System Integration — API, Data Migration, and Legacy Modernization

API integration (REST and GraphQL), data migration, platform consolidation, ETL and data pipelines, legacy modernization, and AI-powered integration. We integrate first, modernize incrementally, replace only when there's no alternative.

API + middleware
Legacy migration
MQ/ESB

Replacement is the most expensive, riskiest path.

Integration is almost always cheaper, faster, and lower-risk — when it’s done right. Done wrong, integration becomes a tangle of custom adapters that nobody dares touch. We design integration architecture that survives the people who built it: documented patterns, observable pipelines, and a roadmap from “integrated” to “consolidated” so you have an exit when the legacy system finally retires.

What’s included.

Map, architect, migrate, optimize.

PHASE 01 · 2–4 WEEKS
Map

Current-state integration topology, system inventory, data flows, technical debt assessment.

PHASE 02 · 3–6 WEEKS
Architect

Target-state design, integration patterns, observability plan, sequencing roadmap.

PHASE 03 · 8–32 WEEKS
Migrate

Phased implementation. Each system migrated, validated, cut over. Scope-dependent timeline.

PHASE 04 · ONGOING
Optimize

Pipeline monitoring, performance tuning, cost optimization, retirement of replaced systems.

Outcomes.

  • An integration architecture your team can maintain — documented, observable, no mystery adapters.
  • A roadmap from current state to target state with milestones, risk register, and exit criteria.
  • Continuous-monitoring tooling on every pipeline so failures surface before they become data quality incidents.

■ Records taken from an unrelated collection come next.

-- ==== Sys2Proof/Machine/Sponge.lean ====
section
/-!
DEFINITION. The shared procedures of the Sponge Engine (spec/41_sponge.md, part 2) on the registers of one context:
`Init`, `Absorb`, `Append`, `Finish`, `Clear`.
-/

namespace Sys2Proof.Machine

/-- `IV[0] ++ IV[1] ++ IV[2] ++ IV[3]` (R22, R152). -/
def ivBlock (p : Params) : Block := blockOfLanes p.iv

/-- `Init(h)` (R152): every register but `PHASE`. -/
def Ctx.init (p : Params) (c : Ctx) : Ctx :=
  { c with hashState := ivBlock p, buf := zeroBytes 64, cnt := 0, tot := 0 }

/-- `Clear(h)` (R163): every register but `PHASE` becomes zero. -/
def Ctx.clear (c : Ctx) : Ctx :=
  { c with hashState := zeroBytes 64, buf := zeroBytes 64, cnt := 0, tot := 0 }

/-- The HashState after `Absorb` (R151): lanes 0 and 1 are the permutation output; lanes 2 and 3 are those of
`T = S xor B` (`ABSORB_WRITEBACK = true`) or of the old `S` (`false`). -/
def absorbState (path : Path) (p : Params) (s b : Block) : Block :=
  let t := xorBytes s b
  let o := permP path p t
  let kept := if p.absorbWriteback then t else s
  Vector.ofFn fun j => if h : j.val < 32 then o[j.val]'h else kept[j]

/-- `Absorb(h, B)` (R151): touches nothing but `S[h]`. -/
def Ctx.absorb (path : Path) (p : Params) (b : Block) (c : Ctx) : Ctx :=
  { c with hashState := absorbState path p c.hashState b }

/-! ### Append -/

/-- How many bytes the top-up takes: none into an empty buffer, else `min(64 - n, LEN)` (R153). -/
def topUpCount (n len : Nat) : Nat := if n = 0 then 0 else min (64 - n) len

/-- The top-up (R153): `bytes` go to `BUF[n..]`; a buffer that reaches exactly 64 bytes is absorbed and its count
reset, its bytes staying as stale bytes (R23, R24). -/
def Ctx.topUp (path : Path) (p : Params) (bytes : List Byte) (c : Ctx) : Ctx :=
  let n := c.cnt.toNat + bytes.length
  let c := { c with buf := writeBuf c.buf c.cnt.toNat bytes }
  if n = 64 then { c.absorb path p c.buf with cnt := 0 } else { c with cnt := BitVec.ofNat 6 n }

/-- The loop of rule R153: `k` complete blocks absorbed directly from the payload. -/
def absorbDirect (path : Path) (p : Params) : Nat → List Byte → Ctx → Ctx
  | 0, _, c => c
  | k + 1, pay, c =>
    absorbDirect path p k (pay.drop 64) (c.absorb path p (blockOfBytes (readPay pay 0 64)))

/-- The leftover of rule R153: copied to `BUF[n..]`, and `CNT[h] <- n + r`. -/
def Ctx.storeLeftover (bytes : List Byte) (c : Ctx) : Ctx :=
  { c with
    buf := writeBuf c.buf c.cnt.toNat bytes
    cnt := BitVec.ofNat 6 (c.cnt.toNat + bytes.length) }

/-- `Append(h)` with payload `pay` (R153, R165): the running total, the top-up, the complete blocks, the leftover. -/
def Ctx.append (path : Path) (p : Params) (pay : List Byte) (c : Ctx) : Ctx :=
  let c := { c with tot := c.tot + BitVec.ofNat 64 pay.length }
  let off := topUpCount c.cnt.toNat pay.length
  let rest := pay.drop off
  let k := rest.length / 64
  ((absorbDirect path p k rest (c.topUp path p (readPay pay 0 off))).storeLeftover
    (readPay rest (64 * k) (rest.length - 64 * k)))

/-! ### Finish -/

/-- The first branch of `Finish` (R154): a buffer of more than 55 bytes is padded with zero bytes, absorbed, and
empty afterwards; another is left as it is. -/
def Ctx.spill (path : Path) (p : Params) (c : Ctx) : Ctx :=
  let n := c.cnt.toNat
  if n > 55 then
    let c := { c with buf := writeBuf c.buf n (zeros (64 - n)) }
    { c.absorb path p c.buf with cnt := 0 }
  else c

/-- The final block (R154, R155, R63(a)): marker at `n = CNT[h]`, zeros to offset 55, and the bit length
`TOT[h] * 8` modulo 2^64 little-endian at offset 56. -/
def Ctx.finalBlock (c : Ctx) : Block :=
  let n := c.cnt.toNat
  let b := writeBuf c.buf n [0x80]
  let b := writeBuf b (n + 1) (zeros (55 - n))
  writeBuf b 56 (leBytes 8 (c.tot <<< 3).toNat)

/-- `Finish(h)` (R154): the digest is the output of `P` on `S[h] xor` the final block. -/
def Ctx.finish (path : Path) (p : Params) (c : Ctx) : Digest :=
  let c := c.spill path p
  permP path p (xorBytes c.hashState c.finalBlock)

end Sys2Proof.Machine
end

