-- ==== Sys2Proof/Laws/Sponge.lean ====
section
/-! SUPPORT. What the shared procedures of the Sponge Engine do, said once each: `append_spec` and `finish_spec` speak of
the message bytes a context holds, so that no later proof unfolds `Append` or `Finish`. -/

namespace Sys2Proof.Machine

variable (path : Path) (p : Params)

/-! ### The valid bytes of a buffer -/

theorem cnt_lt (c : Ctx) : c.cnt.toNat < 64 := c.cnt.isLt

@[simp] theorem validBytes_length (c : Ctx) : c.validBytes.length = c.cnt.toNat := by
  have := cnt_lt c
  simp only [Ctx.validBytes, List.length_take, Vector.length_toList]
  omega

theorem validBytes_getElem (c : Ctx) (j : Nat) (h : j < c.cnt.toNat) :
    c.validBytes[j]'(by simpa using h) = c.buf[j]'(by have := cnt_lt c; omega) := by
  simp [Ctx.validBytes]

theorem validBytes_of_cnt_zero (c : Ctx) (h : c.cnt = 0) : c.validBytes = [] := by
  simp [Ctx.validBytes, h]

/-- A buffer written from its count on holds the old valid bytes followed by the new ones. -/
theorem take_writeBuf (b : Block) (n : Nat) (v : List Byte) (h : n + v.length ≤ 64) :
    (writeBuf b n v).toList.take (n + v.length) = b.toList.take n ++ v := by
  apply List.ext_getElem
  · simp
    omega
  · intro j h1 h2
    have hj : j < n + v.length := by simp at h1; omega
    simp only [List.getElem_take, Vector.getElem_toList, writeBuf_getElem]
    by_cases hn : j < n
    · rw [if_neg (by omega), List.getElem_append_left (by simp; omega)]
      simp
    · rw [if_pos (by omega), List.getElem_append_right (by simp; omega)]
      have hl : j - n < v.length := by omega
      have hm : min n 64 = n := by omega
      simp [List.getD_eq_getElem?_getD, hl, hm]

/-! ### Absorbing a byte string block by block -/

theorem absorbBytes_add (j k : Nat) (m : List Byte) (s : Block) :
    absorbBytes path p (j + k) m s = absorbBytes path p k (m.drop (64 * j)) (absorbBytes path p j m s) := by
  induction j generalizing m s with
  | zero => simp [absorbBytes]
  | succ j ih =>
    rw [Nat.succ_add, absorbBytes, ih, absorbBytes, List.drop_drop, Nat.mul_succ, Nat.add_comm 64]

/-- Bytes after the blocks that are absorbed do not matter. -/
theorem absorbBytes_append (k : Nat) (m m' : List Byte) (s : Block) (h : 64 * k ≤ m.length) :
    absorbBytes path p k (m ++ m') s = absorbBytes path p k m s := by
  induction k generalizing m s with
  | zero => rfl
  | succ k ih =>
    rw [absorbBytes, absorbBytes, List.take_append_of_le_length (by omega),
      List.drop_append_of_le_length (by omega), ih _ _ (by simp; omega)]

@[simp] theorem absorbDirect_hashState (k : Nat) (m : List Byte) (c : Ctx) :
    (absorbDirect path p k m c).hashState = absorbBytes path p k m c.hashState := by
  induction k generalizing m c with
  | zero => rfl
  | succ k ih => rw [absorbDirect, ih, absorbBytes]; rfl

@[simp] theorem absorbDirect_buf (k : Nat) (m : List Byte) (c : Ctx) :
    (absorbDirect path p k m c).buf = c.buf := by
  induction k generalizing m c with
  | zero => rfl
  | succ k ih => rw [absorbDirect, ih, absorb_buf]

@[simp] theorem absorbDirect_cnt (k : Nat) (m : List Byte) (c : Ctx) :
    (absorbDirect path p k m c).cnt = c.cnt := by
  induction k generalizing m c with
  | zero => rfl
  | succ k ih => rw [absorbDirect, ih, absorb_cnt]

@[simp] theorem absorbDirect_tot (k : Nat) (m : List Byte) (c : Ctx) :
    (absorbDirect path p k m c).tot = c.tot := by
  induction k generalizing m c with
  | zero => rfl
  | succ k ih => rw [absorbDirect, ih, absorb_tot]

@[simp] theorem absorbDirect_phase (k : Nat) (m : List Byte) (c : Ctx) :
    (absorbDirect path p k m c).phase = c.phase := by
  induction k generalizing m c with
  | zero => rfl
  | succ k ih => rw [absorbDirect, ih, absorb_phase]

/-! ### The top-up -/

/-- A top-up that does not fill the buffer: the bytes join the valid ones. -/
theorem topUp_short (bytes : List Byte) (c : Ctx) (h : c.cnt.toNat + bytes.length < 64) :
    c.topUp path p bytes =
      { c with
        buf := writeBuf c.buf c.cnt.toNat bytes
        cnt := BitVec.ofNat 6 (c.cnt.toNat + bytes.length) } := by
  simp only [Ctx.topUp]
  rw [if_neg (by omega)]

/-- A top-up that fills the buffer: the block is absorbed, the count is reset and the bytes stay (R153 note (b)). -/
theorem topUp_full (bytes : List Byte) (c : Ctx) (h : c.cnt.toNat + bytes.length = 64) :
    c.topUp path p bytes =
      { c with
        hashState := absorbState path p c.hashState (blockOfBytes (c.validBytes ++ bytes))
        buf := writeBuf c.buf c.cnt.toNat bytes
        cnt := 0 } := by
  have hb : blockOfBytes (c.validBytes ++ bytes) = writeBuf c.buf c.cnt.toNat bytes := by
    rw [Ctx.validBytes, ← take_writeBuf _ _ _ (by omega), h, List.take_of_length_le (by simp), blockOfBytes_toList]
  simp only [Ctx.topUp]
  rw [if_pos h, hb]
  simp only [Ctx.absorb]

/-! ### Append -/

theorem toNat_ofNat_six (n : Nat) (h : n < 64) : (BitVec.ofNat 6 n).toNat = n := by
  rw [BitVec.toNat_ofNat]
  omega

/-- Bytes stored behind the valid ones join them. -/
theorem storeLeftover_validBytes (bytes : List Byte) (c : Ctx) (h : c.cnt.toNat + bytes.length < 64) :
    (c.storeLeftover bytes).validBytes = c.validBytes ++ bytes := by
  rw [Ctx.validBytes, storeLeftover_cnt, storeLeftover_buf, toNat_ofNat_six _ h, take_writeBuf _ _ _ (by omega),
    Ctx.validBytes]

/-- The part of `Append` after the top-up: either the buffer is empty or no payload is left. -/
theorem direct_spec (rest : List Byte) (c : Ctx) (h : c.cnt = 0 ∨ rest = []) :
    let r := (absorbDirect path p (rest.length / 64) rest c).storeLeftover
      (readPay rest (64 * (rest.length / 64)) (rest.length - 64 * (rest.length / 64)))
    r.hashState = absorbBytes path p (rest.length / 64) rest c.hashState ∧
    r.validBytes = c.validBytes ++ rest.drop (64 * (rest.length / 64)) ∧
    r.cnt.toNat = c.cnt.toNat + rest.length % 64 ∧ r.tot = c.tot ∧ r.phase = c.phase := by
  intro r
  have hread : readPay rest (64 * (rest.length / 64)) (rest.length - 64 * (rest.length / 64))
      = rest.drop (64 * (rest.length / 64)) := by
    rw [readPay, List.take_of_length_le (by simp)]
  have hlen : c.cnt.toNat + (rest.drop (64 * (rest.length / 64))).length < 64 := by
    have := cnt_lt c
    rcases h with h | h
    · rw [h]
      simp
      omega
    · simp [h]
      omega
  have hv : (absorbDirect path p (rest.length / 64) rest c).validBytes = c.validBytes := by
    simp [Ctx.validBytes]
  have hr : r = (absorbDirect path p (rest.length / 64) rest c).storeLeftover
      (rest.drop (64 * (rest.length / 64))) := by rw [← hread]
  rw [hr]
  refine ⟨by simp, ?_, ?_, by simp, by simp⟩
  · rw [storeLeftover_validBytes _ _ (by simpa using hlen), hv]
  · rw [storeLeftover_cnt, absorbDirect_cnt, toNat_ofNat_six _ hlen, List.length_drop]
    omega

Frequently asked questions.

What integration platforms do you work with?
MuleSoft, Boomi, Workato, Tray, n8n, custom code. Selection is part of the assessment if you're tool-shopping.
Do you do data engineering as well?
Yes — Airflow, dbt, Fivetran, custom Spark/Databricks. Integration and data engineering live in the same team.
What's your stance on iPaaS vs. custom?
Pragmatic. iPaaS pays off for repeatable patterns; custom pays off for high-throughput or highly-specific flows. Most environments need both.
Can you integrate legacy mainframe?
Yes — through MQ, CICS Web Services, REST wrappers, or schema-on-read patterns depending on the system.
What about real-time vs. batch?
Both. Real-time via event streaming (Kafka, Kinesis, Pub/Sub); batch via scheduled pipelines. Selection per data flow, not as a global choice.